Source: Children and Families Act 2014, Section 45(1)–(3).
Age alone is never a legal reason to end an EHCP. If the council says “the plan ends at 19” or “we don’t fund EHCPs after 18”, this is wrong in law.
Source: SEND Code of Practice, paragraph 9.200.
Common situations where the council may try to end the plan
Source: SEND Code of Practice, paragraphs 9.200–9.203; SEND Regulations 2014, Regulations 29–30.
The process the council must follow
Before ending an EHCP, the local authority must:
- Tell the young person (or parent, if under 18) that they are thinking about ending the plan
- Consult with the young person
- Consult with the head of the school or college named in the plan
- If they decide to end it, send a written notice that tells the young person:
- Their right to appeal to the SEND Tribunal
- The time limits for an appeal
- How to access mediation
- Where to get free advice (SENDIASS)
Source: SEND Code of Practice, paragraphs 9.205–9.206; SEND Regulations 2014, Regulations 31–32.

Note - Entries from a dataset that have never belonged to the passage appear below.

-- ==== Sys2Proof/Machine/PlanRequests.lean ====
section
/-! DEFINITION. The requests of the plan engine and the occupancy probe, from the take of their slot (chapters 1 to 3). A handler is given the state with its slot TAKEN. -/

namespace Sys2Proof.Machine

/-! ## Plan rules and exclusions (R8, R9) -/

/-- A selected value clamped, or the value in force. -/
def selected (mask k lo hi raw cur : Nat) : Clamped :=
  if maskBit mask k then clampTo lo hi raw else { value := cur, was := false }

/-- The plan rules a SET_RULES in slot n writes, and whether a selected value was clamped (R9, R195). -/
def State.rulesField (s : State) (n : Nat) : Rules × Bool :=
  let r := s.plan.rules
  let f (k lo hi cur : Nat) : Clamped := selected (s.param n 4) k lo hi (s.param n (5 + k)) cur
  let adj := f 0 0 400 r.gAdj
  let g3 := f 1 0 200 r.g3
  let g5 := f 2 0 200 r.g5
  let im5 := f 3 0 1 (flag r.im5)
  let thr := f 4 1 255 r.threshold
  let ovr := f 5 0 1 (flag r.lockOverride)
  let mic := f 6 1 Config.maxWidth r.widthMic
  let iem := f 7 1 Config.maxWidth r.widthIem
  let cam := f 8 1 Config.maxWidth r.widthCamera
  ({ gAdj := adj.value, g3 := g3.value, g5 := g5.value, im5 := decide (im5.value = 1), threshold := thr.value,
     lockOverride := decide (ovr.value = 1), widthMic := mic.value, widthIem := iem.value, widthCamera := cam.value },
   adj.was || g3.was || g5.was || im5.was || thr.was || ovr.was || mic.was || iem.was || cam.was)

/-- New plan rules are written: a change increments the plan edition and sets refresh-pending (R9). -/
def State.writeRules (s : State) (r : Rules) : State :=
  if r = s.plan.rules then s else ({ s with plan := { s.plan with rules := r } }.planRewrite).setRefreshPending

/-- SET_RULES (R9). -/
def State.doSetRules (s : State) (n : Nat) : State :=
  (s.writeRules (s.rulesField n).1).complete n (okOrClamped (s.rulesField n).2)

/-- An exclusion place is written: a change increments both editions and sets refresh-pending (R8). -/
def State.writeExclusion (s : State) (place : Nat) (present : Bool) (lo hi : Nat) : State :=
  let x := look s.plan.exclusions place
  if x.present = present ∧ x.lo = lo ∧ x.hi = hi then s
  else
    ({ s with plan := { s.plan with exclusions := put s.plan.exclusions place { present := present, lo := lo, hi := hi, edition := x.edition + 1 } } }.planRewrite).setRefreshPending

/-- SET_EXCLUSION (R8). -/
def State.doSetExclusion (s : State) (n : Nat) : State :=
  let place := s.param n 4
  let action := s.param n 5
  let lo := clampTo 0 Config.maxCode (s.param n 6)
  let hi := clampTo 0 Config.maxCode (s.param n 7)
  if 7 < place ∨ 1 < action then s.complete n .badField
  else if action = 0 then (s.writeExclusion place false 0 0).complete n .ok
  else if hi.value < lo.value then s.complete n .badField
  else (s.writeExclusion place true lo.value hi.value).complete n (okOrClamped (lo.was || hi.was))

/-! ## Plan jobs of the host (R38 to R40) -/

/-- A half-width that may be left to the default: 0 stands for it (R37, R38, R77). -/
def widthField (v : Nat) : Clamped := clampOpt 1 Config.maxWidth 0 (optNonzero v)

/-- PLACE (R38): the search parameters, then the link's binding, then room in the list. -/
def State.doPlace (s : State) (n : Nat) : State :=
  let refuse (r : Result) : State := s.complete n r (placeWords none 0)
  let width := widthField (s.param n 5)
  let link := optWord (s.param n 6)
  let g := gridField (s.param n 7) (s.param n 8) (s.param n 9) (s.param n 10) (s.param n 11)
  match linkKindOf (s.param n 4) with
  | none => refuse .badField
  | some k =>
    if (31 < link.getD 0) ∨ g.bad then refuse .badField
    else if link.isSome ∧ (s.link (link.getD 0)).state = .vacant then refuse .notBound
    else if s.hostJobsFull then refuse .busy
    else s.pushJob { source := .place n, work := .search g.grid, kind := .link, width := width.value, linkKind := k, link := link,
                     clamped := width.was || g.was }

/-- SET_CARRIER (R39): the entry's checks, then room in the list. -/
def State.doSetCarrier (s : State) (n : Nat) : State :=
  let refuse (r : Result) : State := s.complete n r (carrierWords none none)
  let code := clampTo 0 Config.maxCode (s.param n 4)
  let width := clampTo 1 Config.maxWidth (s.param n 5)
  let entry := optWord (s.param n 6)
  let flags := s.param n 7
  let accept : State :=
    if s.hostJobsFull then refuse .busy
    else s.pushJob { source := .setCarrier n entry, work := .check code.value (flagForce flags), kind := .foreign, width := width.value,
                     linkKind := .camera, link := none, clamped := code.was || width.was }
  match entry with
  | none => accept
  | some e =>
    if 47 < e then refuse .badField
    else if !(s.entry e).inUse then refuse .notFound
    else if (s.entry e).kind = .link then refuse .inUse
    else if s.carrierNamed e then refuse .busy
    else if s.lockRefuses e (flagOverride flags) then refuse .locked
    else accept

/-- CLEAR_CARRIER (R18). -/
def State.doClearCarrier (s : State) (n : Nat) : State :=
  let e := s.param n 4
  if 47 < e then s.complete n .badField
  else if !(s.entry e).inUse then s.complete n .notFound
  else if (s.entry e).kind = .link then s.complete n .inUse
  else if s.carrierNamed e then s.complete n .busy
  else if s.lockRefuses e (flagOverride (s.param n 5)) then s.complete n .locked
  else (s.freeEntry e).complete n .ok

/-- The lock flag of entry e is written: a change increments both editions (R13). -/
def State.writeLock (s : State) (e : Nat) (lock : Bool) : State :=
  if (s.entry e).lock = lock then s
  else (s.setEntry e fun x => { x with lock := lock, edition := x.edition + 1 }).planRewrite

/-- LOCK_CARRIER (R13). -/
def State.doLockCarrier (s : State) (n : Nat) : State :=
  let e := s.param n 4
  let action := s.param n 5
  if 47 < e ∨ 1 < action then s.complete n .badField
  else match (s.entry e).status with
    | .free => s.complete n .notFound
    | .reserved => s.complete n .inUse
    | .active => (s.writeLock e (decide (action = 1))).complete n .ok

/-- AUDIT (R40). -/
def State.doAudit (s : State) (n : Nat) : State :=
  if s.hostJobsFull then s.complete n .busy (auditWords 0 0 [])
  else s.pushJob { source := .audit n, work := .audit, kind := .link, width := 0, linkKind := .camera, link := none, clamped := false }

/-! ## Occupancy probe (R42, R50, R53, R56, R57) -/

/-- A bound link uses unit a, or a binding in progress claims it (R42). -/
def State.unitClaimed (s : State) (a : Nat) : Bool :=
  !(s.linksOfUnit a).isEmpty || s.links.bindings.any fun b => decide (b.unit = a)

/-- The probe unit changes from the present one to a (R42, R69). -/
def State.nameProbeUnit (s : State) (a : Nat) : State :=
  let old := s.probe.unit
  if a = old then s
  else
    let s1 := if old = 0 then s else s.unitReleased old
    let s2 := if a = 0 then s1 else s1.unitReferred a .probe
    s2.setProbe fun p => { p with unit := a }

/-- SET_PROBE (R42). -/
def State.doSetProbe (s : State) (n : Nat) : State :=
  let a := s.param n 4
  let settle := clampTo 0 50 (s.param n 5)
  let nref := clampTo 256 65535 (s.param n 6)
  let recal := clampTo 1 1600 (s.param n 7)
  if s.probe.sweeping then s.complete n .busy
  else if 16 < a then s.complete n .badField
  else if s.unitClaimed a then s.complete n .inUse
  else
    let s1 := (s.nameProbeUnit a).setProbe fun p => { p with settle := settle.value, nref := nref.value, recal := recal.value }
    let s2 := if s1.probe = s.probe then s1 else s1.raise .probe
    s2.complete n (okOrClamped (settle.was || nref.was || recal.was))

/-- The sweep a SCAN creates: HELD under the automatic hold, in its first reference phase otherwise (R50, R54). -/
def Probe.startSweep (p : Probe) (slot lo hi : Nat) (clamped : Bool) : Probe :=
  let p1 := { p with lo := lo, hi := hi, cur := lo, measured := 0, sinceRef := 0, hostHold := false, slot := some slot, clamped := clamped,
                     lastBin := none, phase := .reference, settleTimer := none, window := none, offer := none }
  if p.autoHold then { p1 with state := .held } else p1.beginPhase .reference

/-- The result words of a SCAN refused at its take (R186, R195). -/
def scanRefusedWords : List (Nat × Word) := [(6, 0), (7, absentWord), (8, absentWord), (9, absentWord)]

/-- SCAN (R50). -/
def State.doScan (s : State) (n : Nat) : State :=
  let refuse (r : Result) : State := s.complete n r scanRefusedWords
  let lo := clampTo 0 (Config.bins - 1) (s.param n 4)
  let hi := clampTo 0 (Config.bins - 1) (s.param n 5)
  if s.probe.fault then refuse .faulted
  else if s.probe.sweeping then refuse .busy
  else if s.probe.unit = 0 then refuse .notFound
  else if hi.value < lo.value then refuse .badField
  else (s.setProbe fun p => p.startSweep n lo.value hi.value (lo.was || hi.was)).raise .probe

/-- The host hold is set; it takes effect on the sweep (R53, R54). -/
def State.setHostHold (s : State) : State :=
  if s.probe.hostHold then s else ((s.setProbe fun p => { p with hostHold := true }).raise .probe).holdEffect

/-- The host hold is cleared; the release takes effect on the sweep (R53, R54). -/
def State.clearHostHold (s : State) : State :=
  if s.probe.hostHold then ((s.setProbe fun p => { p with hostHold := false }).raise .probe).releaseEffect else s

/-- HOLD_SCAN (R53). -/
def State.doHoldScan (s : State) (n : Nat) : State :=
  if s.probe.sweeping then s.setHostHold.complete n .ok else s.complete n .notFound

/-- RESUME_SCAN (R53). -/
def State.doResumeScan (s : State) (n : Nat) : State :=
  if s.probe.sweeping then s.clearHostHold.complete n .ok else s.complete n .notFound

/-- CLEAR_PROBE_FAULT (R56). -/
def State.doClearProbeFault (s : State) (n : Nat) : State :=
  (if s.probe.fault then (s.setProbe fun p => { p with fault := false }).raise .probe else s).complete n .ok

/-- Both maps are cleared; the occupancy edition counts it when a level or a mark was not zero (R57). -/
def State.clearMaps (s : State) : State :=
  if s.probe.levels = [] ∧ s.probe.ownMarks = [] then s
  else (s.setProbe fun p => { p with levels := [], ownMarks := [] }).occupancyRewrite

/-- CLEAR_MAP (R57). -/
def State.doClearMap (s : State) (n : Nat) : State :=
  if s.probe.sweeping then s.complete n .busy else s.clearMaps.complete n .ok

end Sys2Proof.Machine
end

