-- ==== Sys2Proof/Machine/Dispatch.lean ====
section
/-! DEFINITION. The meaning of every command: one arm per constructor, each one direct call. -/

namespace Sys2Proof.Machine

def exec (i : Instr) (s : State) : Host.Outcome State Fault Refusal :=
  match i with
  | .powerOnReset => Sys2Proof.Machine.execPowerOnReset s
  | .softReset => Sys2Proof.Machine.execSoftReset s
  | .initialisationEnd => Sys2Proof.Machine.execInitialisationEnd s
  | .eventsWrite value => Sys2Proof.Machine.execEventsWrite value s
  | .eventEnableWrite value => Sys2Proof.Machine.execEventEnableWrite value s
  | .attentionWrite value => Sys2Proof.Machine.execAttentionWrite value s
  | .registerWriteIgnored reg value => Sys2Proof.Machine.execRegisterWriteIgnored reg value s
  | .hostWordWrite addr value => Sys2Proof.Machine.execHostWordWrite addr value s
  | .slotPost slot => Sys2Proof.Machine.execSlotPost slot s
  | .slotWithdraw slot => Sys2Proof.Machine.execSlotWithdraw slot s
  | .slotHandBack slot => Sys2Proof.Machine.execSlotHandBack slot s
  | .latchLowRead addr => Sys2Proof.Machine.execLatchLowRead addr s
  | .latchHighRead addr => Sys2Proof.Machine.execLatchHighRead addr s
  | .intakeTake => Sys2Proof.Machine.execIntakeTake s
  | .setRules slot => Sys2Proof.Machine.execSetRules slot s
  | .setExclusion slot => Sys2Proof.Machine.execSetExclusion slot s
  | .place slot => Sys2Proof.Machine.execPlace slot s
  | .setCarrier slot => Sys2Proof.Machine.execSetCarrier slot s
  | .clearCarrier slot => Sys2Proof.Machine.execClearCarrier slot s
  | .lockCarrier slot => Sys2Proof.Machine.execLockCarrier slot s
  | .audit slot => Sys2Proof.Machine.execAudit slot s
  | .setProbe slot => Sys2Proof.Machine.execSetProbe slot s
  | .scan slot => Sys2Proof.Machine.execScan slot s
  | .holdScan slot => Sys2Proof.Machine.execHoldScan slot s
  | .resumeScan slot => Sys2Proof.Machine.execResumeScan slot s
  | .clearProbeFault slot => Sys2Proof.Machine.execClearProbeFault slot s
  | .clearMap slot => Sys2Proof.Machine.execClearMap slot s
  | .bindLink slot => Sys2Proof.Machine.execBindLink slot s
  | .unbindLink slot => Sys2Proof.Machine.execUnbindLink slot s
  | .setLinkOptions slot => Sys2Proof.Machine.execSetLinkOptions slot s
  | .resolveLink slot => Sys2Proof.Machine.execResolveLink slot s
  | .moveLink slot => Sys2Proof.Machine.execMoveLink slot s
  | .goMove slot => Sys2Proof.Machine.execGoMove slot s
  | .setLine slot => Sys2Proof.Machine.execSetLine slot s
  | .setTallySources slot => Sys2Proof.Machine.execSetTallySources slot s
  | .setTallyOverride slot => Sys2Proof.Machine.execSetTallyOverride slot s
  | .setLamp slot => Sys2Proof.Machine.execSetLamp slot s
  | .lampTest slot => Sys2Proof.Machine.execLampTest slot s
  | .setStation slot => Sys2Proof.Machine.execSetStation slot s
  | .setKey slot => Sys2Proof.Machine.execSetKey slot s
  | .talkKey slot => Sys2Proof.Machine.execTalkKey slot s
  | .cancelTalk slot => Sys2Proof.Machine.execCancelTalk slot s
  | .setDest slot => Sys2Proof.Machine.execSetDest slot s
  | .abort slot => Sys2Proof.Machine.execAbort slot s
  | .candidateTest => Sys2Proof.Machine.execCandidateTest s
  | .refreshEnd => Sys2Proof.Machine.execRefreshEnd s
  | .settleExpiry => Sys2Proof.Machine.execSettleExpiry s
  | .probePulse tick => Sys2Proof.Machine.execProbePulse tick s
  | .referenceTimeout => Sys2Proof.Machine.execReferenceTimeout s
  | .sampleWindowEnd => Sys2Proof.Machine.execSampleWindowEnd s
  | .requestFrameSent => Sys2Proof.Machine.execRequestFrameSent s
  | .replyFrame bytes => Sys2Proof.Machine.execReplyFrame bytes s
  | .replyWindowEnd => Sys2Proof.Machine.execReplyWindowEnd s
  | .pollGapExpiry => Sys2Proof.Machine.execPollGapExpiry s
  | .weakTimerExpiry link => Sys2Proof.Machine.execWeakTimerExpiry link s
  | .lossTimerExpiry link => Sys2Proof.Machine.execLossTimerExpiry link s
  | .rescueTimerExpiry link => Sys2Proof.Machine.execRescueTimerExpiry link s
  | .holdTimerExpiry ctx => Sys2Proof.Machine.execHoldTimerExpiry ctx s
  | .confirmTimerExpiry ctx => Sys2Proof.Machine.execConfirmTimerExpiry ctx s
  | .queryTimerExpiry ctx => Sys2Proof.Machine.execQueryTimerExpiry ctx s
  | .receiveByteError line samples => Sys2Proof.Machine.execReceiveByteError line samples s
  | .discardedByte line byte => Sys2Proof.Machine.execDiscardedByte line byte s
  | .frameError line byte1 byte2 check => Sys2Proof.Machine.execFrameError line byte1 byte2 check s
  | .tallyFrame line source level => Sys2Proof.Machine.execTallyFrame line source level s
  | .panelFrame station key => Sys2Proof.Machine.execPanelFrame station key s
  | .staleTimerExpiry line => Sys2Proof.Machine.execStaleTimerExpiry line s
  | .staleClearExpiry line => Sys2Proof.Machine.execStaleClearExpiry line s
  | .referencePulse => Sys2Proof.Machine.execReferencePulse s
  | .refLossTimerExpiry => Sys2Proof.Machine.execRefLossTimerExpiry s
  | .syntheticTimerExpiry => Sys2Proof.Machine.execSyntheticTimerExpiry s
  | .pwmPeriodStart => Sys2Proof.Machine.execPwmPeriodStart s
  | .fadeStepExpiry lamp => Sys2Proof.Machine.execFadeStepExpiry lamp s
  | .blinkTimerExpiry lamp => Sys2Proof.Machine.execBlinkTimerExpiry lamp s
  | .lampTestExpiry => Sys2Proof.Machine.execLampTestExpiry s
  | .hangTimerExpiry station key => Sys2Proof.Machine.execHangTimerExpiry station key s
  | .latchWindowExpiry station key => Sys2Proof.Machine.execLatchWindowExpiry station key s
  | .rampTimerExpiry link => Sys2Proof.Machine.execRampTimerExpiry link s
  | .matrixFrameSent => Sys2Proof.Machine.execMatrixFrameSent s
  | .garbledReplyByte byte framingError => Sys2Proof.Machine.execGarbledReplyByte byte framingError s
  | .frameMarkerByte line => Sys2Proof.Machine.execFrameMarkerByte line s
  | .deviceTimeTick => Sys2Proof.Machine.execDeviceTimeTick s
  | .pwmActiveEnd lamp => Sys2Proof.Machine.execPwmActiveEnd lamp s

end Sys2Proof.Machine
end

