/-- R189, R6, R41, R44, R56, R58, R73, R114, R125, R133, R141, R153, R170, R176: a power-on reset, whatever the part was doing. Values the spec gives; the queue of commands outside the part is kept (the model's, log entry 1). R189: a soft reset is a power-on reset that keeps the occupancy map, the own-marks and the calibration record; while READY reads 0 the write is ignored. R190, R180: initialisation ends: READY becomes 1, device time counts from 0, the synthetic timer of 40 ms starts and CLEAR_ALL is begun on the matrix line; everything else stays. While READY reads 1 the event cannot occur (log entry 3). -/
def Obligations.ResetsAndInitialisation : Prop :=
   (∀ s : State, ∃ t : State, exec .powerOnReset s = .next t ∧ t.pending = s.pending ∧
      t.board.ready = false ∧ t.board.events = 0 ∧ t.board.enable = 0 ∧ t.board.attention = [] ∧ t.board.latch = none ∧
      t.board.time = 0 ∧ t.board.stray = 0 ∧ t.board.refused = 0 ∧ (∀ n < 32, t.slot n = .free ∧ ∀ w < 32, t.slotWord n w = 0) ∧
      (∀ n < 48, t.entry n = PlanEntry.free) ∧ (∀ k < 8, look t.plan.exclusions k = Exclusion.absent) ∧
      t.plan.rules = { gAdj := 8, g3 := 4, g5 := 2, im5 := false, threshold := 96, lockOverride := false, widthMic := 4, widthIem := 6, widthCamera := 160 } ∧
      t.plan.work = .idle ∧ t.plan.waiting = [] ∧ t.plan.refreshPending = false ∧ t.plan.edition = 0 ∧
      (∀ b < 1600, t.probe.levels.get 0 b = 0 ∧ t.probe.ownMarks.get false b = false) ∧ t.probe.cal = { tref := 0, nrefUsed := 0, time := 0 } ∧
      t.probe.state = .idle ∧ t.probe.unit = 0 ∧ t.probe.settle = 2 ∧ t.probe.nref = 4096 ∧ t.probe.recal = 64 ∧ t.probe.fault = false ∧
      (∀ a, 1 ≤ a → a ≤ 16 → t.unit a = UnitRec.unused) ∧ t.bus.pollGap = 10 ∧ t.bus.state = .idle ∧
      (∀ l < 32, t.link l = LinkRec.vacant ∧ t.dest l = Dest.vacant ∧ t.linkTally l = LinkTally.vacant) ∧ (∀ c < 4, t.ctx c = Ctx.free) ∧
      (∀ l < 3, (t.line l).state = .disabled ∧ (t.line l).rate = 2 ∧ (t.line l).staleTime = 1000 ∧ (t.line l).staleClear = 10000) ∧
      (∀ k < 128, look t.tally.sources k = .off) ∧ t.ref.locked = false ∧ t.ref.frames = 0 ∧
      (∀ n < 24, (t.lamp n).mode = .off ∧ (t.lamp n).state = .off ∧ (t.lamp n).duty = 0) ∧
      (∀ k < 16, look t.talk.stations k = 0) ∧ t.talk.latchWindow = 400 ∧ (∀ k < 192, t.key k = Key.reset) ∧
      (∀ p, t.imageAt p = 127) ∧ t.matrix.queue = [] ∧ t.matrix.marks = [] ∧ t.matrix.spills = 0) ∧
   (∀ s : State,
      (s.board.ready = false → exec .softReset s = .next s) ∧
      (s.board.ready = true → ∃ t u : State, exec .powerOnReset s = .next t ∧ exec .softReset s = .next u ∧
        u.probe.levels = s.probe.levels ∧ u.probe.ownMarks = s.probe.ownMarks ∧ u.probe.cal = s.probe.cal ∧
        u = { t with probe := { t.probe with levels := s.probe.levels, ownMarks := s.probe.ownMarks, cal := s.probe.cal } })) ∧
   (∀ s : State,
      (s.board.ready = false → exec .initialisationEnd s = .next
        { s with board := { s.board with ready := true, time := 0 }
                 ref := { s.ref with synthTimer := some { start := 0, len := 40 } }
                 matrix := { s.matrix with sender := .clearAll } }) ∧
      (s.board.ready = true → exec .initialisationEnd s = .next s) ∧
      Sender.clearAll.frame = [0xE4#8, 0#8, 0#8, 0#8, 0xE4#8])

/-- R188: a host write to EVENTS clears each bit written 1 and leaves each bit written 0; a write to EVENT_ENABLE sets the nine enables; the interrupt output is asserted exactly while a set bit has its enable set. R189: while READY reads 0 both writes are ignored and both registers read 0. Everything else is unchanged. R189, R193: writes to READY and to the three IDENT words have no effect, whatever READY reads, and IDENT reads the part's codes. That the unlisted bits of CONTROL read 0 is the model's choice (log entry 27). -/
def Obligations.RegisterWritesAndTheInterrupt : Prop :=
   (∀ (v : Word) (s : State),
      (∃ t : State, exec (.eventsWrite v) s = .next t ∧
        (∀ i < 9, t.board.events.getLsbD i = (s.board.events.getLsbD i && !(s.board.ready && v.getLsbD i))) ∧
        t = { s with board := { s.board with events := t.board.events } }) ∧
      (∃ t : State, exec (.eventEnableWrite v) s = .next t ∧
        (∀ i < 9, t.board.enable.getLsbD i = if s.board.ready then v.getLsbD i else s.board.enable.getLsbD i) ∧
        t = { s with board := { s.board with enable := t.board.enable } } ∧
        (t.interrupt = true ↔ ∃ i < 9, t.board.events.getLsbD i = true ∧ t.board.enable.getLsbD i = true)) ∧
      (s.board.ready = false → s.register 0 = 0 ∧ s.register 1 = 0)) ∧
   (∀ (v : Word) (s : State),
      (v.getLsbD 0 = false → exec (.registerWriteIgnored .ready v) s = .next s) ∧
      (∀ o, 4 ≤ o → o ≤ 6 → exec (.registerWriteIgnored (.ident o) v) s = .next s) ∧
      s.register 4 = 0x0A31#16 ∧ s.register 5 = 0x3640#16 ∧ s.register 6 = 0x0001#16 ∧
      s.register 3 = if s.board.ready then 2#16 else 0#16)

Source: Children and Families Act 2014, Section 45(4); SEND Code of Practice, paragraph 9.209.
🎯 7. What happens at 25
Age 25 is the absolute upper limit for an EHCP. But it is not as simple as “it ends on your 25th birthday”.
The rules
- An EHCP does not automatically end on the 25th birthday
- The council must still make a positive decision to end the plan — it does not just disappear
- If the young person is still in education when they turn 25, the EHCP can continue until the end of that academic year
- There is no right to keep an EHCP past 25 (or past the end of the academic year in which they turn 25)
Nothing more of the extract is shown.